EXERCISE DATA below:

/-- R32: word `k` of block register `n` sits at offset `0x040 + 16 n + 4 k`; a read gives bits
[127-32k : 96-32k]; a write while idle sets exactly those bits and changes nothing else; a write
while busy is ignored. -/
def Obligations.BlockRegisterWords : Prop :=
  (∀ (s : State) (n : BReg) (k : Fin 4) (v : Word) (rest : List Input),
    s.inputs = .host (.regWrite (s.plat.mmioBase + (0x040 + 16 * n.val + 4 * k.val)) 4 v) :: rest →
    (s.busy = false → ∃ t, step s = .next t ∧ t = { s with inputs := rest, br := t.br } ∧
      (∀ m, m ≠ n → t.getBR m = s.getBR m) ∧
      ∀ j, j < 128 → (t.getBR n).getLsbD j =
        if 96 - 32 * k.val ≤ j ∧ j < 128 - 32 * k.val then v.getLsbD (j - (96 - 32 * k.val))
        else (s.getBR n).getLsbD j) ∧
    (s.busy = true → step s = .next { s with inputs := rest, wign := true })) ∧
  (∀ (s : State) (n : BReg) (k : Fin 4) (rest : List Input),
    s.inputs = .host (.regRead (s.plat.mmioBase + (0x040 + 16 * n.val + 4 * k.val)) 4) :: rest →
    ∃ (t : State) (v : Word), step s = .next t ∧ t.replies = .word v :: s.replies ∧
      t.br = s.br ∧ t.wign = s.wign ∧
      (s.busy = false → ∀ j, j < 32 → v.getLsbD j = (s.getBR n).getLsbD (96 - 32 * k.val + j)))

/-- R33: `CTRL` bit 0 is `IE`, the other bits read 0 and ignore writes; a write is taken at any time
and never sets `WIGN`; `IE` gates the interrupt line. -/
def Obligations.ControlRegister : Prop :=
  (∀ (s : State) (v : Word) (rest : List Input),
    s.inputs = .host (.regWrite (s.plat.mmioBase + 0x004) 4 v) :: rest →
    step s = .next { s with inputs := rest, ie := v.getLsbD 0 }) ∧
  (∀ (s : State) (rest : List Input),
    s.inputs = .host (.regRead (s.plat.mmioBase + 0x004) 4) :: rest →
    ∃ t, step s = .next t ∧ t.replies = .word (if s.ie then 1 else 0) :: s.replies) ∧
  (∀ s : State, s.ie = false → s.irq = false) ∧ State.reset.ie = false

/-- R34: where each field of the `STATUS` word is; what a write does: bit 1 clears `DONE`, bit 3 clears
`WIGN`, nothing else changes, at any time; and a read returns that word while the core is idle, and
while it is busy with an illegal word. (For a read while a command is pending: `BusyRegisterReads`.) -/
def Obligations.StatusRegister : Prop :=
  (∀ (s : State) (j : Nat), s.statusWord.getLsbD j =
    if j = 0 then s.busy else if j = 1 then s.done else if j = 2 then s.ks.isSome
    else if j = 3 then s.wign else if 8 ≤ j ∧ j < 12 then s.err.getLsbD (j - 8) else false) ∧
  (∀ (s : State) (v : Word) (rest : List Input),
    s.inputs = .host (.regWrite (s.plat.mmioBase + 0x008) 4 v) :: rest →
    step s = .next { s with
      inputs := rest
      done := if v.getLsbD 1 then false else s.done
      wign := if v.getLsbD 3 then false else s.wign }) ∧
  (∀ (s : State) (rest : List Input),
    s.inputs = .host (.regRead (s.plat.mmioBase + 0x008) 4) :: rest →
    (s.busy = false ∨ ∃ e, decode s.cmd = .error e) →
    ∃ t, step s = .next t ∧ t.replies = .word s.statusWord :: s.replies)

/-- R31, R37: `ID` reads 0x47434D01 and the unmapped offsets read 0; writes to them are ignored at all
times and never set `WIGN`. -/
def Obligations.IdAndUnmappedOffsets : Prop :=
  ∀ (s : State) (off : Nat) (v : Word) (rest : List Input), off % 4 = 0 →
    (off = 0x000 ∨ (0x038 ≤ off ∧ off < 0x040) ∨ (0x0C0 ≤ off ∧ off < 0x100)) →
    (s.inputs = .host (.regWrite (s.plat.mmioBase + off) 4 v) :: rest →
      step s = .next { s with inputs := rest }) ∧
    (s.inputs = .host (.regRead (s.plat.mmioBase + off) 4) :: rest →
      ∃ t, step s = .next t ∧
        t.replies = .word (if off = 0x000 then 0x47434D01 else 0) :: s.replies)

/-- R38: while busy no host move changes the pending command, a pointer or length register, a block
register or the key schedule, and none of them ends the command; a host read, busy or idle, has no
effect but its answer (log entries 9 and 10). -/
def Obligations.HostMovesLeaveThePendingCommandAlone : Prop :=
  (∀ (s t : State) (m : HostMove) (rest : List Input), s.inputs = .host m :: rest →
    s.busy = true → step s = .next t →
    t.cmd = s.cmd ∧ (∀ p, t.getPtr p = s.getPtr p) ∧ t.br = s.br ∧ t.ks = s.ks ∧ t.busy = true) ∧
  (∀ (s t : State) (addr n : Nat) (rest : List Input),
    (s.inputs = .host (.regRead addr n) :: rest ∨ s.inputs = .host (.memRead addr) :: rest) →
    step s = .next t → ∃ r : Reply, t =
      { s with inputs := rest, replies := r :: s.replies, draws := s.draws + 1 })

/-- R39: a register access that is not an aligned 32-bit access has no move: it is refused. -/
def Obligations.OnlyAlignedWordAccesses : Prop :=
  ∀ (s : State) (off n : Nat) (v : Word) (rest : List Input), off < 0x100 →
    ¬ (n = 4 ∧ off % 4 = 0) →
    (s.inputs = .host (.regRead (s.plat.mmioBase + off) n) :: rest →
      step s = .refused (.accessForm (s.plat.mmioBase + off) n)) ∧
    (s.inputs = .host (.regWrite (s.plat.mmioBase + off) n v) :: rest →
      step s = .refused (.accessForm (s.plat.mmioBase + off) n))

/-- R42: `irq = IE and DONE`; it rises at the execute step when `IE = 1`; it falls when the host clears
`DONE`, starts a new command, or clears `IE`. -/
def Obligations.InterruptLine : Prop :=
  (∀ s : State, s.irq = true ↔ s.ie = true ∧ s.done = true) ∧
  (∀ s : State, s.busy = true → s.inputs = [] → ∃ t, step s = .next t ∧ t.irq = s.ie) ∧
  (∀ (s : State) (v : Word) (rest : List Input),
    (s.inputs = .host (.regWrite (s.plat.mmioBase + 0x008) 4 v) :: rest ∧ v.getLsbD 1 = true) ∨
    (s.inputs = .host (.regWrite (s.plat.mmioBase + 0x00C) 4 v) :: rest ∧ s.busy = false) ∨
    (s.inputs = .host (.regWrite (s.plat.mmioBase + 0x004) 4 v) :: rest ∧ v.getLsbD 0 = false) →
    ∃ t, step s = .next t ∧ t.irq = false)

End of EXERCISE DATA.
EXERCISE DATA below:

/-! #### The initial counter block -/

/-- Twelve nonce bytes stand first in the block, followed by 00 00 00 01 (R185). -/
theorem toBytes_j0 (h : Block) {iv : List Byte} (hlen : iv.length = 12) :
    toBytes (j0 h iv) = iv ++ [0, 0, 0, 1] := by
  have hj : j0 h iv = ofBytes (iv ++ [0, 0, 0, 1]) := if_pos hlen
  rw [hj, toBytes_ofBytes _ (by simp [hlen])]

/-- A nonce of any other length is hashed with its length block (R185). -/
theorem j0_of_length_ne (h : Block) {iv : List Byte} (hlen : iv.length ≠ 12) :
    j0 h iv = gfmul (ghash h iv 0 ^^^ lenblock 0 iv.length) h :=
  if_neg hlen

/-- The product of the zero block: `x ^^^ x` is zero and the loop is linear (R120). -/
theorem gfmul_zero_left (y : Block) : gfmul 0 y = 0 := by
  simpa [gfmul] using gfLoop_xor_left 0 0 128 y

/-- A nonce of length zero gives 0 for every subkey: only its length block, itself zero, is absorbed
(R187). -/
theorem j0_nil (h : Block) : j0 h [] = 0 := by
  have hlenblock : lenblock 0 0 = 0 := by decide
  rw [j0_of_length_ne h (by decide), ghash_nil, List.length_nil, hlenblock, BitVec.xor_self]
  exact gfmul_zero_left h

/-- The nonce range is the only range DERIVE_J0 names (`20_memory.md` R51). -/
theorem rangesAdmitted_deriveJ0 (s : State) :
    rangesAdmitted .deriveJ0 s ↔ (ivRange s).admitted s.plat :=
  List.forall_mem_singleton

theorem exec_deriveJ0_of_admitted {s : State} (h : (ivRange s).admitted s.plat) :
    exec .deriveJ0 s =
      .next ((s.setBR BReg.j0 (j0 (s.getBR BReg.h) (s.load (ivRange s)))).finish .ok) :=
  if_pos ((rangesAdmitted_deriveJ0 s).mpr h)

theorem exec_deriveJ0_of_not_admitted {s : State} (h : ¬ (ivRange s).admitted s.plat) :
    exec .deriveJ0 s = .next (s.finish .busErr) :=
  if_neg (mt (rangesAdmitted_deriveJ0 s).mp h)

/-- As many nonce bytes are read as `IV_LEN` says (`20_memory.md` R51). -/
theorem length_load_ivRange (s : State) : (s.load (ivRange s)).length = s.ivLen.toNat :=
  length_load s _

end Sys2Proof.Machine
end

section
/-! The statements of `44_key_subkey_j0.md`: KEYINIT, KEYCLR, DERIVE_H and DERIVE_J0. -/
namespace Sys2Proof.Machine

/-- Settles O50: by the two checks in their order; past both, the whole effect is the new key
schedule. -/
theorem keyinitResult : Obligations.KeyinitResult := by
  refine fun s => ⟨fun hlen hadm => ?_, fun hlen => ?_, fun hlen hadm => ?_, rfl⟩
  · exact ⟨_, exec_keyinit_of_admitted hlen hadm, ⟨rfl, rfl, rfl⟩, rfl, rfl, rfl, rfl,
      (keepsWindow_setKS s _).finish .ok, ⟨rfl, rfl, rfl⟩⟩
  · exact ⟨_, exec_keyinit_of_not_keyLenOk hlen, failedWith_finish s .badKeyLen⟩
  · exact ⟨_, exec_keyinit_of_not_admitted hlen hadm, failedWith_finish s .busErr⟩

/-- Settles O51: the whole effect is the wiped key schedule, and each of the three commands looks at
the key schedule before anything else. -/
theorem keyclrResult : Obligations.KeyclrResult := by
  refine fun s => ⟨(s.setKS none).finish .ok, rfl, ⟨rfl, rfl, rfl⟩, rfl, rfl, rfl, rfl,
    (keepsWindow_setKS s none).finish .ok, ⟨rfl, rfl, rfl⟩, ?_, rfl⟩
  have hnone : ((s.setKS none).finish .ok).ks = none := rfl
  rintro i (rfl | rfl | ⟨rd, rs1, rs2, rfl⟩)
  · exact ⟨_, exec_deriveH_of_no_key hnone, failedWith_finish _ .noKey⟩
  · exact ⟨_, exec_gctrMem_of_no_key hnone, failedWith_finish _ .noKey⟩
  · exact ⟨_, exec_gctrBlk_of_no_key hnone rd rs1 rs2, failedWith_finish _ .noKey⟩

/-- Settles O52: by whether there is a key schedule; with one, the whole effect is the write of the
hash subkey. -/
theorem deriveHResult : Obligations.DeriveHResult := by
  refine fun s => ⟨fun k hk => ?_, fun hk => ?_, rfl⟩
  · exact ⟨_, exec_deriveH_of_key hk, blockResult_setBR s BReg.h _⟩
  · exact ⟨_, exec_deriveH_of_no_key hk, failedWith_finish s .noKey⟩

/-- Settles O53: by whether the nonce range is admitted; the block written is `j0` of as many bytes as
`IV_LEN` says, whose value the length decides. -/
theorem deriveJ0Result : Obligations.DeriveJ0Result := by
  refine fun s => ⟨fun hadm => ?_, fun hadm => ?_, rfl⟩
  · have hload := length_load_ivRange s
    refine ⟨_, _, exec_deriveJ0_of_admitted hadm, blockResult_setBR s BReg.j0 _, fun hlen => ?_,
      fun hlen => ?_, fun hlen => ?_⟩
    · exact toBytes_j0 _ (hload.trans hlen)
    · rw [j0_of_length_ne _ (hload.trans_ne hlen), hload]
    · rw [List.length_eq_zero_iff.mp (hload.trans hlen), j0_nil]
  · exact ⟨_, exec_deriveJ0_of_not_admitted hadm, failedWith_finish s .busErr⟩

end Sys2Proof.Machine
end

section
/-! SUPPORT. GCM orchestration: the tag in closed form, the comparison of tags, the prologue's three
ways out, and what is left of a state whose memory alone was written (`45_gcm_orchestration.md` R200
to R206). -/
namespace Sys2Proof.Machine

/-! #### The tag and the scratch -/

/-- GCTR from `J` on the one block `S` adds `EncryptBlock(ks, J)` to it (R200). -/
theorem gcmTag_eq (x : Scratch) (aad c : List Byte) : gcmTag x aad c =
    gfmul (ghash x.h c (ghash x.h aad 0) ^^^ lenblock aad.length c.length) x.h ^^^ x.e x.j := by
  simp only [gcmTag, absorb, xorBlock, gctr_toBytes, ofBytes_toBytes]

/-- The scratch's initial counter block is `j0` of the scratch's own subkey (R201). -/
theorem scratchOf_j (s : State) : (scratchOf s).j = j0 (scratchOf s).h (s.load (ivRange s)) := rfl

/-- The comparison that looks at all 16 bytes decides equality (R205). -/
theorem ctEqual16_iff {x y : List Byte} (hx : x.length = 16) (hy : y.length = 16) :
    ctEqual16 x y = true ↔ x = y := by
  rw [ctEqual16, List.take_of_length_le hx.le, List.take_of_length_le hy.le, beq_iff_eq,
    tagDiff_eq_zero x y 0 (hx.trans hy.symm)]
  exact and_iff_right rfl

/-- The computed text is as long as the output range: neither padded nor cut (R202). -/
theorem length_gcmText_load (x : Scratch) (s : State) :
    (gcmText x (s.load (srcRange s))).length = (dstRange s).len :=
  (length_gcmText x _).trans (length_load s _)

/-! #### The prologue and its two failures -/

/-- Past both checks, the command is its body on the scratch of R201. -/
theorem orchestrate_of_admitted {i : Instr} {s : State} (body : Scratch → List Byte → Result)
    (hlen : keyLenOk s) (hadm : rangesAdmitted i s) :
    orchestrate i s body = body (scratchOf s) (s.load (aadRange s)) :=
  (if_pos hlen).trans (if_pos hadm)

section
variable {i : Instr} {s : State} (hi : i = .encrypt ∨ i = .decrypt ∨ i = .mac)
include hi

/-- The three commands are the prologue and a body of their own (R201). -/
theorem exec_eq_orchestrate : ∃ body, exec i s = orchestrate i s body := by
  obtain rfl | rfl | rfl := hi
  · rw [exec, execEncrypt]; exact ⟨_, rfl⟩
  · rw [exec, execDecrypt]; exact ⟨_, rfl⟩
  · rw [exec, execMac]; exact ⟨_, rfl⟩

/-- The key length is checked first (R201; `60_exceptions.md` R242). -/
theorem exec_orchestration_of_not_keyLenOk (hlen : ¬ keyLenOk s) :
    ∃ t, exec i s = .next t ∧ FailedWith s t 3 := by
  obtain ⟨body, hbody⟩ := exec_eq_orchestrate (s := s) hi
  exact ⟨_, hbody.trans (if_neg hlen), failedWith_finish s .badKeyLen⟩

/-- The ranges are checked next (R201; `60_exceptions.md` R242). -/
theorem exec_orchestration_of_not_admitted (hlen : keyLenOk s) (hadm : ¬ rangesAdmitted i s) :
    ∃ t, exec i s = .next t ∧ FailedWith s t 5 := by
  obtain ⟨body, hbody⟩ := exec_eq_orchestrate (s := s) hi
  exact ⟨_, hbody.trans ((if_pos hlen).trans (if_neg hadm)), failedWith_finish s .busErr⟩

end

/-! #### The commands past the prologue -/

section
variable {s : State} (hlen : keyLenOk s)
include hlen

End of EXERCISE DATA.

### TASK DIRECTIONS:
Your answer must consist of every line in the listing that contains "Prop".

### WRITTEN SOLUTION:
def Obligations.BlockRegisterWords : Prop :=
def Obligations.ControlRegister : Prop :=
def Obligations.StatusRegister : Prop :=
def Obligations.IdAndUnmappedOffsets : Prop :=
def Obligations.HostMovesLeaveThePendingCommandAlone : Prop :=
def Obligations.OnlyAlignedWordAccesses : Prop :=
def Obligations.InterruptLine : Prop :=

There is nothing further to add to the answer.